Tech companies can get a 20% competitive advantage by using MLJAR AutoML, which speeds up the construction and deployment of sophisticated machine learning models and improves product differentiation and market positioning.

AutoML Report

MLJAR AutoML offers profound insights into model performance, data analysis, and assessment metrics through its capacity to provide extensive reports filled with insightful data. Here are a couple such examples.

Leaderboard

To evaluate the effectiveness of trained models, AutoML has used logloss as its performance measure.

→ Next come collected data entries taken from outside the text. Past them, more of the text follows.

/-- R30, R33, R34, R152, R170: a good frame of any kind that bears the node's own address in SYNC or RUN is delivered to no
block and takes the node to FAULT: nothing stays queued or granted, no blade is ARMED or THROWN, no emitter sends, and the
gates, whose blanking ends with a notice in progress and else runs to its end, the bindings and the occupancy list, but for
its grant links, are kept. -/
def Obligations.AddressClashEntersFault : Prop :=
  ∀ (kind : FrameKind) (bits : List Bool) (phase : BitVec 3) (s : State) (f : GoodFrame), readsFrame s bits = true →
    goodFrame bits = some f → f.kind = kind → s.node = .sync ∨ s.node = .run → f.originator = s.working.address →
    ∃ t, exec (received kind bits phase) s = .next t ∧ t.node = .fault ∧ t.line.queue = [] ∧ t.line.send = .idle ∧
      t.line.beacon = none ∧ t.grants = { slots := PerLane.const none, claims := [] } ∧
      (∀ l, (t.blades.get l).state = match (s.blades.get l).state with | .armed | .thrown => .cooling | x => x) ∧
      (∀ l, (s.blades.get l).state = .armed ∨ (s.blades.get l).state = .thrown →
        (t.blades.get l).coil = false ∧ (t.blades.get l).coolingEnd = some (Time.plus s.now 625)) ∧
      (∀ l, t.gates.get l = { s.gates.get l with
        sending := none, waiting := none,
        blanking := if (s.gates.get l).sending.isSome then none else (s.gates.get l).blanking }) ∧
      t.occ = { s.occ with list := s.occ.list.map (fun e => { e with link := none }) } ∧
      t.bind = { s.bind with runs := PerLane.const none, cursor := none } ∧
      t.handsets = s.handsets.map (fun e => { e with gesture := .none, fresh := false, request := none }) ∧
      t.now = s.now ∧ t.nv = s.nv ∧ t.pins = s.pins ∧ t.sup = { s.sup with cameOn := none } ∧ t.draws = s.draws

/-! ## Node supervisor (11) -/

/-- R1, R160, R161, R171: power-on of a part as delivered gives the reset state (log 4, DESIGN CHOICE); power-on and the reset
input enter LOAD at track time 0 with every collection empty and no coil driven, the read under way unless the reset input is
held, and its release begins it. That the block image and the working values stand until the read ends is log 7's (DEDUCED);
that a reset in HOLDUP stays in LOAD while the sense reads present is the model's choice (log 39, DESIGN CHOICE). -/
def Obligations.PowerOnAndResetEnterLoad : Prop :=
  let started (s t : State) (held : Bool) : Prop :=
    t.node = .load ∧ t.now = 0 ∧ t.sup.load = (if held then .heldInReset else .reading 0) ∧ t.sup.nvBusy = (!held) ∧
    t.sup.mirror = s.sup.mirror ∧ t.sup.heatReleased = none ∧ t.sup.save = none ∧ t.sup.write = none ∧
    t.handsets = [] ∧ t.occ.list = [] ∧ t.occ.approach = [] ∧ t.grants = { slots := PerLane.const none, claims := [] } ∧
    (∀ l, (t.blades.get l).coil = false ∧ t.gates.get l = Gate.off ∧ t.occ.holds.get l = none) ∧
    t.line.queue = [] ∧ t.line.send = .idle ∧ t.bind.cursor = none ∧ t.pins.resetHeld = held
  exec (.powerOn false) State.delivered = .next State.reset ∧
  (∀ (s : State) (held : Bool), s.node = .off → s.sup.save = none → s.sup.write = none →
    ∃ t, exec (.powerOn held) s = .next t ∧ started s t held ∧ t.nv = s.nv ∧ t.pins.trackPower = true) ∧
  (∀ s : State, s.node ≠ .off → s.pins.trackPower = true →
    ∃ t, exec .resetAssert s = .next t ∧ started s t true ∧
      t.nv.writeMark = s.nv.writeMark ∧ t.nv.saveMark = s.nv.saveMark ∧
      (s.sup.save = none → s.sup.write = none → t.nv = s.nv)) ∧
  ∀ s : State, s.node = .load → s.sup.load = .heldInReset →
    exec .resetRelease s = .next { s with
      pins := { s.pins with resetHeld := false }, sup := { s.sup with nvBusy := true, load := .reading s.now } }

/-- R68, R134, R161, R163, R164, R177: at the end of the read the image and the binding entries are taken from the store; an
invalid block leads to SETUP at setup address 0 with the working values kept (that they are is log 34's, DEDUCED), a
valid one sets the working values and the setup address and begins the first tested lane's pulse, or leaves LOAD by the
strap when no lane is tested. A block is valid exactly when its write mark, its check byte and its fields pass the tests of
R163, each field at its place of R177. The blades stand as they stood where no pulse begins, and a blade under its pulse
stands ABSENT with its coil on, by log 6 (DESIGN CHOICE); the strap comes with the command by log 35 (DESIGN CHOICE), and
the unsaved mark is clear from here on by log 38 (DESIGN CHOICE). -/
def Obligations.LoadReadJudgesTheBlock : Prop :=
  let read (s t : State) : Prop := t.sup.mirror.image = s.nv.block ∧ t.sup.nvBusy = false ∧ t.bind.unsaved = false ∧
    t.bind.entries = (if s.nv.saveMark = 1 then restoreEntries s.nv.records
      else CodeTable.const { handset := none, stamp := 0, origin := 63, kept := false, standing := .empty }) ∧
    t.nv = s.nv ∧ t.now = s.now ∧ t.handsets = s.handsets ∧ t.grants = s.grants
  (∀ (s : State) (t : Time) (strap : Bool), s.sup.load = .reading t → s.node = .load →
    arrived s.now (Time.plus t 469) = true → s.nv.block.valid s.nv.writeMark = false →
    ∃ u, exec (.loadReadComplete strap) s = .next u ∧ read s u ∧ u.node = .setup ∧ u.sup.setupAddress = 0 ∧
      u.sup.mirror.working = s.sup.mirror.working ∧ u.blades = s.blades ∧ u.line.queue = []) ∧
  (∀ (s : State) (t : Time) (strap : Bool) (l : Lane), s.sup.load = .reading t → s.node = .load →
    arrived s.now (Time.plus t 469) = true → s.nv.block.valid s.nv.writeMark = true →
    nextTested (readFields s.nv.block.fields).working 0 = some l →
    ∃ u, exec (.loadReadComplete strap) s = .next u ∧ read s u ∧ u.node = .load ∧
      u.sup.mirror.working = (readFields s.nv.block.fields).working ∧
      u.sup.setupAddress = (readFields s.nv.block.fields).address ∧ u.sup.load = .pulse l s.now ∧
      u.blades = s.blades.set l { state := .absent, throwAt := none, releaseAt := none, coolingEnd := none, coil := true,
                                  drivenSince := none }) ∧
  (∀ (s : State) (t : Time) (strap : Bool), s.sup.load = .reading t → s.node = .load →
    arrived s.now (Time.plus t 469) = true → s.nv.block.valid s.nv.writeMark = true → s.handsets = [] →
    nextTested (readFields s.nv.block.fields).working 0 = none →
    ∃ u, exec (.loadReadComplete strap) s = .next u ∧ read s u ∧ u.node = (if strap then .setup else .sync) ∧
      u.sup.mirror.working = (readFields s.nv.block.fields).working ∧
      u.sup.setupAddress = (readFields s.nv.block.fields).address ∧ u.blades = s.blades) ∧
  ∀ (b : Block) (mark : Byte),
    let x (low width : Nat) : Nat := b.fields.toNat / 2 ^ low % 2 ^ width
    let side (n : Nat) : Nat := x (99 - 2 * n) 2
    (b.valid mark = true ↔ mark = 0 ∧
      b.check = ~~~(((List.range 15).map (fun i => BitVec.ofNat 8 (x (8 * i) 8))).foldl (fun y z => y ^^^ z) 0) ∧
      (1 ≤ x 114 6 ∧ x 114 6 ≤ 62) ∧ (x 108 6 ≤ 62 ∧ x 108 6 ≠ x 114 6) ∧ (x 102 6 ≤ 62 ∧ x 102 6 ≠ x 114 6) ∧
      (2 ≤ x 99 3 ∧ x 99 3 ≤ 4) ∧
      (∀ n, 1 ≤ n → n ≤ x 99 3 → side n ≠ 3 ∧ (n = 1 → side n ≠ 1) ∧ (n = x 99 3 → side n ≠ 2)) ∧
      (8 ≤ x 85 6 ∧ x 85 6 ≤ 63) ∧ (40 ≤ x 75 10 ∧ x 75 10 ≤ 1023) ∧ (40 ≤ x 65 10 ∧ x 65 10 ≤ 1023) ∧
      (x 44 13 = 0 ∨ 200 ≤ x 44 13) ∧ (x 31 13 = 0 ∨ 200 ≤ x 31 13) ∧ 16 ≤ x 15 8 ∧
      (2 ≤ x 9 6 ∧ x 9 6 ≤ 32) ∧ (1 ≤ x 4 5 ∧ x 4 5 ≤ 16)) ∧
    let w := (readFields b.fields).working
    w.address.toNat = x 114 6 ∧ w.upstream.toNat = x 108 6 ∧ w.downstream.toNat = x 102 6 ∧ w.lanes = x 99 3 ∧
    (∀ l : Lane, w.sides.get l = if side l.num = 1 then some .left else if side l.num = 2 then some .right else none) ∧
    w.w = x 85 6 ∧ w.ds = x 75 10 ∧ w.dm = x 65 10 ∧ w.lc = x 57 8 ∧ w.gu = x 44 13 ∧ w.gd = x 31 13 ∧
    w.guard = x 23 8 ∧ w.lead = x 15 8 ∧ w.requestHold = x 9 6 ∧ w.blindHold = x 4 5

/-- R39, R48, R65, R66, R76, R92, R93, R132, R141, R143, R158, R167, R168, R169: the fall of track power in SYNC or RUN is taken
as HOLDUP, where a save begins if one is needed, an ARMED or THROWN blade turns to COOLING with its coil off, and the handset
entries stay without gestures and requests; the return of power starts the debounce, whose end is the warm restart into SYNC
with a JOIN queued, where every handset entry stays as it stood with its resync mark set, but for unbound stale ones, which
go at once; and RUN follows 7813 ticks later. -/
def Obligations.HoldupAndWarmRestart : Prop :=
  (∀ s : State, s.node = .sync ∨ s.node = .run →
    ∃ t, exec (.trackPowerAbsent true) s = .next t ∧ t.node = .holdup ∧ t.now = s.now ∧
      t.line.queue = [] ∧ t.line.send = .idle ∧ t.line.beacon = none ∧
      t.grants = { slots := PerLane.const none, claims := [] } ∧ t.occ.list = [] ∧ t.occ.approach = [] ∧
      (∀ l, t.gates.get l = Gate.off ∧ t.occ.holds.get l = none ∧ t.occ.lastClose.get l = none ∧ t.bind.runs.get l = none) ∧
      t.occ.up = { s.occ.up with lastHeard := none } ∧ t.occ.down = { s.occ.down with lastHeard := none } ∧
      t.handsets = s.handsets.map (fun e => { e with gesture := .none, fresh := false, request := none }) ∧
      (∀ c, t.bind.entries.get c = { s.bind.entries.get c with standing := .empty }) ∧ t.bind.cursor = none ∧
      (∀ l, t.blades.get l = if (s.blades.get l).state = .armed ∨ (s.blades.get l).state = .thrown
        then { state := .cooling, throwAt := none, releaseAt := none, coolingEnd := some (Time.plus s.now 625), coil := false,
               drivenSince := none }
        else s.blades.get l) ∧
      (s.bind.unsaved = true → t.sup.save = some s.now ∧ t.sup.nvBusy = true ∧ t.nv = { s.nv with saveMark := 0 }) ∧
      (s.bind.unsaved = false → t.nv = s.nv ∧ t.sup.save = s.sup.save)) ∧
  (∀ s : State, s.node = .holdup → s.sup.debounce = none →
    exec .trackPowerReturn s = .next { s with
      pins := { s.pins with trackPower := true }, sup := { s.sup with debounce := some s.now } }) ∧
  (∀ s : State, s.node = .holdup →
    exec (.trackPowerAbsent true) s = .next { s with
      pins := { s.pins with trackPower := false, retentionHigh := true }, sup := { s.sup with debounce := none } }) ∧
  (∀ (s : State) (b : Time), s.node = .holdup → s.sup.debounce = some b → arrived s.now (Time.plus b 2344) = true →
    ∃ t, exec .debounceComplete s = .next t ∧ t.node = .sync ∧ t.now = s.now ∧ t.sup.cameOn = some s.now ∧
      (∃ f, t.line.queue = [f] ∧ f.body = .join ∧ f.level = 2 ∧ f.deadline = Time.plus s.now 7813) ∧
      t.line.state = .waitIdle 0 ∧ t.line.beacon = some s.now ∧
      t.occ.up.lastHeard = some (s.occ.up.lastHeard.getD s.now) ∧
      t.handsets = (s.handsets.filter (fun e => decide (∃ c, (s.bind.entries.get c).handset = some e.address)
        || !arrived s.now (Time.plus e.lastHeard 31250))).map (fun e => { e with resync := true }) ∧
      t.bind = s.bind ∧ t.blades = s.blades ∧ t.grants = s.grants ∧ t.nv = s.nv) ∧
  ∀ (s : State) (t : Time), s.node = .sync → s.sup.cameOn = some t → arrived s.now (Time.plus t 7813) = true →
    exec .syncEnd s = .next { s with node := .run }

/-- R67, R160, R168, R169, R171: retention that reads low in HOLDUP, or ends in any state, track power that is absent in LOAD,
SETUP or FAULT, and a reset taken while track power is absent, take the node to OFF, which drives nothing and keeps the store
alone; a save in flight leaves its mark as the save's start wrote it. Track power that falls in SYNC or RUN, or again in
HOLDUP, with retention low does so too; the save that the entry to HOLDUP would begin is cut at its start, so that the save
area is left invalid where the unsaved mark was set. R160 leaves everything else lost; that the lost fields stand empty in
OFF, at track time 0, is the model's choice (log 29, DESIGN CHOICE), and so are the values that the mirror then holds (log 5,
DESIGN CHOICE). -/
def Obligations.OffKeepsOnlyTheStore : Prop :=
  let off (s t : State) : Prop :=
    t.node = .off ∧ t.handsets = [] ∧ t.occ.list = [] ∧ t.occ.approach = [] ∧
    t.grants = { slots := PerLane.const none, claims := [] } ∧ t.line.queue = [] ∧ t.line.send = .idle ∧
    t.line.beacon = none ∧ t.bind.cursor = none ∧ t.bind.unsaved = false ∧ t.now = 0 ∧
    (∀ c, t.bind.entries.get c = { handset := none, stamp := 0, origin := 63, kept := false, standing := .empty }) ∧
    (∀ l, t.gates.get l = Gate.off ∧ t.occ.holds.get l = none ∧ t.occ.lastClose.get l = none ∧ t.bind.runs.get l = none ∧
      t.blades.get l = { state := .absent, throwAt := none, releaseAt := none, coolingEnd := none, coil := false,
                         drivenSince := none }) ∧
    t.occ.up = { address := 0, lastHeard := none, geometry := none } ∧
    t.occ.down = { address := 0, lastHeard := none, geometry := none } ∧
    t.sup = { mirror := { image := Block.default, working := Working.default }, setupAddress := 0, nvBusy := false,
              cameOn := none, debounce := none, heatReleased := none, load := .idle, save := none, write := none } ∧
    t.nv.writeMark = s.nv.writeMark ∧ t.nv.saveMark = s.nv.saveMark ∧
    (s.sup.save = none → s.sup.write = none → t.nv = s.nv)
  (∀ s : State, s.node = .holdup → ∃ t, exec .retentionLow s = .next t ∧ off s t) ∧
  (∀ s : State, s.node ≠ .off → ∃ t, exec .retentionEnds s = .next t ∧ off s t) ∧
  (∀ (s : State) (high : Bool), s.node = .load ∨ s.node = .setup ∨ s.node = .fault →
    ∃ t, exec (.trackPowerAbsent high) s = .next t ∧ off s t) ∧
  (∀ s : State, s.node ≠ .off → s.pins.trackPower = false → ∃ t, exec .resetAssert s = .next t ∧ off s t) ∧
  (∀ s : State, s.node = .holdup → ∃ t, exec (.trackPowerAbsent false) s = .next t ∧ off s t) ∧
  ∀ s : State, s.node = .sync ∨ s.node = .run →
    ∃ t, exec (.trackPowerAbsent false) s = .next t ∧
      (s.bind.unsaved = false → off s t) ∧
      (s.bind.unsaved = true → off { s with nv := { s.nv with saveMark := 0 }, sup := { s.sup with save := some s.now } } t ∧
        (s.sup.write = none → t.nv.block = s.nv.block))
end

As can be seen in the table and graph below, 3_Default_Xgboost was consequently chosen as the best model.

Best model	name	model_type	metric_type	metric_value	train_time
	1_Baseline	Baseline	logloss	0.0128227	1.96
	2_DecisionTree	Decision Tree	logloss	0.00327765	27.18
the best	3_Default_Xgboost	Xgboost	logloss	0.00171326	17.88
	4_Default_NeuralNetwork	Neural Network	logloss	0.00380802	28.83
	5_Default_RandomForest	Random Forest	logloss	0.00244796	38.73
	Ensemble	Ensemble	logloss	0.00171326	6.43

AutoML Performance

Spearman Correlation of Models

The plot illustrates the relationships between different models based on their rank-order correlation. Spearman correlation measures how well the relationship between two variables can be described using a monotonic function, highlighting the strength of the models' performance rankings. Higher correlation values indicate stronger relationships, where models perform similarly across different metrics or datasets.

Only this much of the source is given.